- _INSTRUCTIONS FOR THE TASK_:
From the records below, copy out exactly the lines from the one containing "theorem carryFlag : Obligations.CarryFlag" to the one containing "refine ⟨fun rd ra rb s", both included. Add nothing else.

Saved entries

/-- `SUB` leaves the borrow out in `CY` (R112). -/
theorem sub_runs {rd ra rb : Nat} {s : State} {a b : List Word} (h : Runs (.sub rd ra rb) s)
    (ha : s.operand ra s.limbCount = some a) (hb : s.operand rb s.limbCount = some b) :
    exec (.sub rd ra rb) s = .next ({ s.store rd (bnSub a b).1 with cy := (bnSub a b).2 } : State).complete := by
  simp only [exec, execSub]
  exact command_runs h nofun (operandsHeld_iff.2 (by simp [readRegions, ha, hb])) (by simp only [ha, hb])

/-- The carry out as a number: a sum is its remainder and the carry's worth. -/
theorem bnAdd_split {a b : List Word} (h : a.length = b.length) :
    val a + val b =
      (val a + val b) % 2 ^ (64 * a.length) + (bnAdd a b).2.toNat * 2 ^ (64 * a.length) := by
  have hs := bnAdd_spec h
  have hl := val_lt (bnAdd a b).1
  rw [bnAdd_length h] at hl
  have hm : (val a + val b) % 2 ^ (64 * a.length) = val (bnAdd a b).1 := by
    rw [← hs, Nat.add_mul_mod_self_left, Nat.mod_eq_of_lt hl]
  rw [hm, ← hs, Nat.mul_comm]

/-- The issue of a command, also one that fails its checks, leaves `CY`. -/
theorem issue_cy (s : State) (w : Word) : (s.issue w).cy = s.cy := by
  obtain ⟨-, hw⟩ | ⟨-, e, -, hw⟩ | ⟨-, i, e, -, -, hw⟩ | ⟨-, i, -, -, hw⟩ := issue_cases s w
  all_goals simp [hw]

end Sys2Proof.Machine
end

section
/-! PROOF. Commands outside their operand ranges, and commands that read a word without a value
(spec/93_implementation_defined.md U3, U5, U7). -/

open Sys2Proof.Claims

namespace Sys2Proof.Machine

/-- A command whose operands are held and whose precondition on their values fails completes with everything it writes
unspecified (U3, U5). -/
theorem command_unmet {i : Instr} {s : State} {effect : Nat → Option State} (h : Runs i s)
    (hp : needsCtx i = true → s.ctxPoisoned = false) (hv : operandsHeld i s = true) (he : effect s.limbCount = none) :
    command i s effect = .next (s.completeUnspecified i) := by
  simp [command, h.issued, completionPromised_iff.2 ⟨hp, hv⟩, h.regions, he]

/-- A command with a source word without a value: its completion is not promised (U7). -/
theorem command_of_not_held {i : Instr} {s : State} {effect : Nat → Option State} (hi : issueError i s = none)
    (hv : operandsHeld i s = false) :
    command i s effect = .next (s.perhaps fun u => u.completeUnspecified i) := by
  simp [command, hi, completionPromised, hv]

theorem addmodn_unmet {rd ra rb rc : Nat} {s : State} {a b n : List Word} (h : Runs (.addmodn rd ra rb rc) s)
    (ha : s.operand ra s.limbCount = some a) (hb : s.operand rb s.limbCount = some b)
    (hn : s.operand rc s.limbCount = some n) (hlt : val n ≤ val a ∨ val n ≤ val b) :
    exec (.addmodn rd ra rb rc) s = .next (s.completeUnspecified (.addmodn rd ra rb rc)) := by
  simp only [exec, execAddmodn]
  refine command_unmet h nofun (operandsHeld_iff.2 (by simp [readRegions, ha, hb, hn])) ?_
  simp only [ha, hb, hn]
  exact if_neg (by omega)

theorem montmul_unmet {rd ra rb : Nat} {s : State} {a b : List Word} (h : Runs (.montmul rd ra rb) s)
    (hp : s.ctxPoisoned = false) (ha : s.operand ra s.limbCount = some a) (hb : s.operand rb s.limbCount = some b)
    (hlt : val (s.modulus s.limbCount) * 2 ^ (64 * s.limbCount) ≤ val a * val b) :
    exec (.montmul rd ra rb) s = .next (s.completeUnspecified (.montmul rd ra rb)) := by
  simp only [exec, execMontmul]
  refine command_unmet h (fun _ => hp) (operandsHeld_iff.2 (by simp [readRegions, ha, hb])) ?_
  simp only [ha, hb]
  exact if_neg hlt.not_gt

theorem montsqr_unmet {rd ra : Nat} {s : State} {a : List Word} (h : Runs (.montsqr rd ra) s)
    (hp : s.ctxPoisoned = false) (ha : s.operand ra s.limbCount = some a)
    (hlt : val (s.modulus s.limbCount) * 2 ^ (64 * s.limbCount) ≤ val a * val a) :
    exec (.montsqr rd ra) s = .next (s.completeUnspecified (.montsqr rd ra)) := by
  simp only [exec, execMontsqr]
  refine command_unmet h (fun _ => hp) (operandsHeld_iff.2 (by simp [readRegions, ha])) ?_
  simp only [ha]
  exact if_neg hlt.not_gt

theorem redc_unmet {rd ra : Nat} {s : State} {c : List Word} (h : Runs (.redc rd ra) s)
    (hp : s.ctxPoisoned = false) (hc : s.operand ra (2 * s.limbCount) = some c)
    (hlt : val (s.modulus s.limbCount) * 2 ^ (64 * s.limbCount) ≤ val c) :
    exec (.redc rd ra) s = .next (s.completeUnspecified (.redc rd ra)) := by
  simp only [exec, execRedc]
  refine command_unmet h (fun _ => hp) (operandsHeld_iff.2 (by simp [readRegions, hc])) ?_
  simp only [hc]
  exact if_neg hlt.not_gt

/-- The source regions of `ADD` are those of its two fields. -/
theorem add_not_held {rd ra rb a : Nat} {s : State}
    (ha : inRegion ⟨ra, s.limbCount⟩ a = true ∨ inRegion ⟨rb, s.limbCount⟩ a = true) (hm : s.lmem.read a = none) :
    operandsHeld (.add rd ra rb) s = false := by
  obtain ha | ha := ha
  · exact operandsHeld_of_read_none (r := ⟨ra, s.limbCount⟩) (by simp [readRegions]) ha hm
  · exact operandsHeld_of_read_none (r := ⟨rb, s.limbCount⟩) (by simp [readRegions]) ha hm

/-- A completion with everything unspecified is the model's form of "any value". -/
theorem leftOpen_unspecified (i : Instr) (s : State) : LeftOpen i s (s.skipFree.completeUnspecified i) := by
  have hc := (Completion.unspecified i s.skipFree).of_skipFree
  refine ⟨rfl, hc.host, ⟨rfl, rfl, rfl, rfl, rfl⟩, fun a ha => ?_, fun r hr a ha => ?_, ?_, ?_⟩
  · rw [State.completeUnspecified_lmem, Memory.read_forgetAll, if_neg]
    · rfl
    · simpa using ha
  · rw [State.completeUnspecified_lmem, Memory.read_forgetAll, if_pos]
    exact List.any_eq_true.2 ⟨r, hr, ha⟩
  · cases hw : writesCy i with
    | false => exact .inl (hc.cy hw)
    | true => exact .inr (writesCy_eq_true.1 hw)
  · cases hw : writesMask i with
    | false => exact .inl (hc.mask hw)
    | true =>
      rw [State.completeUnspecified_mask, if_pos hw]
      exact .inr ⟨writesMask_eq_true.1 hw, (maskOf_cases _).symm⟩

/-- `CTXLOAD` of a modulus with a word without a value: it has not completed, or the context is poisoned (U1, U7). -/
theorem ctxload_not_held {ra a : Nat} {s t : State} (hi : issueError (.ctxload ra) s = none)
    (ha : inRegion ⟨ra, s.limbCount⟩ a = true) (hm : s.lmem.read a = none) (h : exec (.ctxload ra) s = .next t) :
    t = s.skipFree.poisonContext ra ∨ t = s.skipFree := by
  simp only [inRegion, Bool.and_eq_true, decide_eq_true_eq] at ha
  obtain ⟨n, ho, -⟩ | ⟨-, ht⟩ := ctxload_cases h hi
  · rw [State.operand, Memory.readBuf_of_read_none ha.1 ha.2 hm] at ho
    cases ho
  · exact ht

end Sys2Proof.Machine
end

section
/-! PROOF. The obligations on the state, the steps and the flags, each from the lemmas above. -/

open Sys2Proof Sys2Proof.Machine Sys2Proof.Claims

namespace Sys2Proof.Proofs

/-- Settles O8: each of the updates a step is made of keeps the invariant (`Inv.step`). -/
theorem stepKeepsInv : Obligations.StepKeepsInv := fun _ _ => Inv.step

/-- Settles O11: the write latches the command (`steps_commandLine`), and the polls hand out its `STATUS`
(`steps_polls`). -/
theorem commandLine : Obligations.CommandLine := fun _ _ polls rest hw hb herr hi =>
  steps_commandLine polls rest hw hb herr hi rfl

/-- Settles O23, from what a step can do to the context (`step_context`). -/
theorem contextValidFlag : Obligations.ContextValidFlag := by
  refine ⟨fun s t h h0 h1 => ?_, fun s t h h1 h0 => ?_, fun s v hb => hostWrite_regLen hb v⟩
  · obtain hsame | ⟨hm, hb, hload, -⟩ | ⟨-, v, -, rfl⟩ | ⟨-, rfl⟩ := step_context h
    · rw [hsame.ctxv, h0] at h1; cases h1
    · exact ⟨hm, hb, hload⟩
    · cases h1
    · cases h1
  · obtain hsame | ⟨-, -, -, hv⟩ | ⟨hb, v, hm, -⟩ | ⟨hm, -⟩ := step_context h
    · rw [hsame.ctxv, h1] at h0; cases h0
    · rw [hv] at h0; cases h0
    · exact .inl ⟨hb, v, hm⟩
    · exact .inr hm

/-- Settles O24, from what a step can do to the context (`step_context`): a write of `LEN` clears `CTXV` only. -/
theorem contextImmutable : Obligations.ContextImmutable := fun s t h => by
  obtain hsame | ⟨hm, hb, hload, -⟩ | ⟨-, v, -, rfl⟩ | ⟨hm, -⟩ := step_context h
  · exact .inl ⟨hsame.ctxN, hsame.ctxNinv, hsame.ctxR2⟩
  · exact .inr (.inl ⟨hm, hb, hload⟩)
  · exact .inl ⟨rfl, rfl, rfl⟩
  · exact .inr (.inr hm)

/-- Settles O43: the values are those of `bn_add` and `bn_sub`; every other command is blind to `CY` (`blind_cy`), and
`ADD` and `SUB` overwrite it (`exec_overwrites_cy`). -/
theorem carryFlag : Obligations.CarryFlag := by
  refine ⟨fun rd ra rb s a b hadd hsub ha hb => ?_, fun i s t c hne h => ?_, fun i s t c hi2 hi h => ?_, fun s w => ?_, rfl⟩
  · have hlen : a.length = b.length := (operand_length ha).trans (operand_length hb).symm
    refine ⟨_, _, add_runs hadd ha hb, sub_runs hsub ha hb, ?_, ?_⟩
    · rw [← operand_length ha]
      exact bnAdd_split hlen
    · simp [bnSub_borrow hlen]
  · have hw : writesCy i = false := by
      rw [← Bool.not_eq_true, writesCy_eq_true]
      rintro ⟨rd, ra, rb, hi | hi⟩
      · exact (hne rd ra rb).1 hi
      · exact (hne rd ra rb).2 hi
    exact ⟨exec_cy hw h, (blind_cy c hw).exec h⟩
  · exact exec_overwrites_cy c (writesCy_eq_true.2 hi2) hi h
  · rw [hostWrite_regCmd]
    split
    · rfl
    · exact issue_cy s w

/-- Settles O44: every other command is blind to `MASK` (`blind_mask`), and `LTMASK` overwrites it
(`ltmask_overwrites_mask`). -/
theorem maskRegister : Obligations.MaskRegister := by
  refine ⟨fun i s t m hne h => ?_, fun ra rb s t m hi h => ?_, fun s v => ?_⟩
  · have hw : writesMask i = false := by
      rw [← Bool.not_eq_true, writesMask_eq_true]
      rintro ⟨ra, rb, hi⟩
      exact hne ra rb hi
    exact ⟨exec_mask hw h, (blind_mask m hw).exec h⟩
  · obtain ⟨hb, hm, hx⟩ | hx := ltmask_overwrites_mask m hi h
    · exact .inl ⟨hb, hm.symm, hx⟩
    · exact .inr hx
  · simp [State.hostWrite]

/-- Settles O51: outside its operand range a command leaves what it writes unspecified (`command_unmet`); with a source
word without a value its completion is not promised (`exec_not_promised`). -/
theorem unmetPreconditions : Obligations.UnmetPreconditions := by
  refine ⟨fun rd ra rb rc s a b n h ha hb hn hlt => addmodn_unmet h ha hb hn hlt,
    fun rd ra rb s a b h hp ha hb hlt => montmul_unmet h hp ha hb hlt,
    fun rd ra s a h hp ha hlt => montsqr_unmet h hp ha (by rwa [← sq]),
    fun rd ra s c h hp hc hlt => redc_unmet h hp hc hlt,
    fun rd ra rb a s hi ha hm => ?_, fun i s t a hne hi hr hm h => ?_, fun ra a s t hi ha hm h => ?_⟩
  · simp only [exec, execAdd]
    exact command_of_not_held hi (add_not_held ha hm)
  · obtain ⟨r, hr, ha⟩ := hr
    have hp : completionPromised i s = false := by
      rw [completionPromised, operandsHeld_of_read_none hr ha hm, Bool.and_false]
    obtain rfl | rfl := exec_not_promised hne hi hp h
    · exact .inr (leftOpen_unspecified i s)
    · exact .inl rfl
  · have hh := (exec_completion h hi).host
    obtain rfl | rfl := ctxload_not_held hi ha hm h
    · exact ⟨hh, rfl, rfl, rfl, .inr ⟨rfl, rfl, rfl⟩⟩
    · exact ⟨hh, rfl, rfl, rfl, .inl rfl⟩

/-- Settles O6: the initial state and a reset turn both give every register its value of R39. -/
theorem resetState : Obligations.ResetState := by
  rintro s t (rfl | h)
  · exact ⟨fun _ => rfl, rfl, rfl, rfl, rfl, rfl, rfl, rfl, rfl, rfl, rfl, rfl, rfl, rfl⟩
  · simp only [takeTurn, Host.Outcome.next.injEq] at h
    subst h
    exact ⟨fun _ => rfl, rfl, rfl, rfl, rfl, rfl, rfl, rfl, rfl, rfl, rfl, rfl, rfl, rfl⟩

/-- Settles O7 (`Inv.resetWith`); the default parameters of R7 are legal. -/
theorem resetMeetsInv : Obligations.ResetMeetsInv :=
  ⟨Inv.resetWith (p := Params.default) (by decide), fun _ => Inv.resetWith⟩

/-- Settles O9: a step of the engine is its turn (`step_of_enginesTurn`), which runs the latch if it holds a command in
flight. -/
theorem stepRunsDecoded : Obligations.StepRunsDecoded := by
  refine ⟨fun s i hm hb hd => ?_, fun s hm hb => ?_, fun s nbits w i hd => ?_⟩
  · rw [step_of_enginesTurn hm, engineTurn_of_busy (s := s.dropTurn) hb hd]
  · rw [step_of_enginesTurn hm, engineTurn_of_idle (s := s.dropTurn) hb]
  · have hm : NextTurn (s.withFetchWord nbits w) .engine := rfl
    rw [step_of_enginesTurn (.inr hm), engineTurn_of_busy (s := (s.withFetchWord nbits w).dropTurn) rfl hd]
    rfl

/-- Settles O19: the flags are bits 3 to 0 (`statusFlags_testBit`), `ERRCODE` is bits 15 to 8 (`statusWord_getLsbD`). -/
theorem statusBits : Obligations.StatusBits := by
  intro s k
  rw [statusWord_getLsbD, statusFlags_testBit]
  rcases Nat.lt_or_ge k 8 with hlow | hhigh
  · rw [if_pos hlow, if_neg (c := 8 ≤ k ∧ k ≤ 15) (by omega)]
  · rw [if_neg (by omega), if_neg (by omega), if_neg (by omega), if_neg (by omega), if_neg (by omega)]
    rcases Nat.lt_or_ge 15 k with hk | hk
    · rw [if_neg (by omega), BitVec.getLsbD_of_ge _ _ (by omega)]
    · rw [if_pos ⟨hhigh, hk⟩]

end Sys2Proof.Proofs
end

section
/-! PROOF. The host port (spec/20_memory.md R61, R63, R64, R67): what a read and a write of one register number do, while
a command runs and while none does, and the writes of a `LOADBN`. -/

open Sys2Proof.Claims

namespace Sys2Proof.Machine

/-- While a command runs, a host write does nothing (R64). -/
theorem hostWrite_of_busy {s : State} (hb : s.busy = true) (reg : BitVec 15) (v : Word) : s.hostWrite reg v = s := by
  simp [State.hostWrite, hb]

/-- While a command runs, every register but `STATUS` reads 0 (R64). -/
theorem hostRead_of_busy {s : State} {reg : BitVec 15} (hb : s.busy = true) (hr : reg ≠ regStatus) :
    s.hostRead reg = s.answer 0 := by
  have hne : hostReg s.params reg ≠ .status := fun h => hr (hostReg_eq_status.1 h)
  simp [State.hostRead, hb, hne]

/-- While no command runs, a read hands over the value of the register the number names. -/
theorem hostRead_of_value {s : State} {reg : BitVec 15} {r : HostReg} {x : Word} (hb : s.busy = false)
    (hr : hostReg s.params reg = r) (hx : s.readReg r = some x) : s.hostRead reg = s.answer x := by
  simp [State.hostRead, hb, hr, hx]

/-- The registers a host write leaves as they are: the read-only ones and the unmapped numbers (R61, R63). -/
def HostReg.ignoresWrites : HostReg → Bool
  | .cmd | .ctrl | .len | .bbits | .lmem _ => false
  | .status | .mask | .ctxNinv | .errCmd | .ctxN _ | .ctxR2 _ | .unmapped => true

theorem hostWrite_of_ignored {s : State} {reg : BitVec 15} {r : HostReg} (hr : hostReg s.params reg = r)
    (hi : r.ignoresWrites = true) (v : Word) : s.hostWrite reg v = s := by
  cases r with
  | cmd | ctrl | len | bbits | lmem => cases hi
  | status | mask | ctxNinv | errCmd | ctxN | ctxR2 | unmapped => simp [State.hostWrite, hr]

- _WRITTEN REPLY_:
theorem carryFlag : Obligations.CarryFlag := by
  refine ⟨fun rd ra rb s a b hadd hsub ha hb => ?_, fun i s t c hne h => ?_, fun i s t c hi2 hi h => ?_, fun s w => ?_, rfl⟩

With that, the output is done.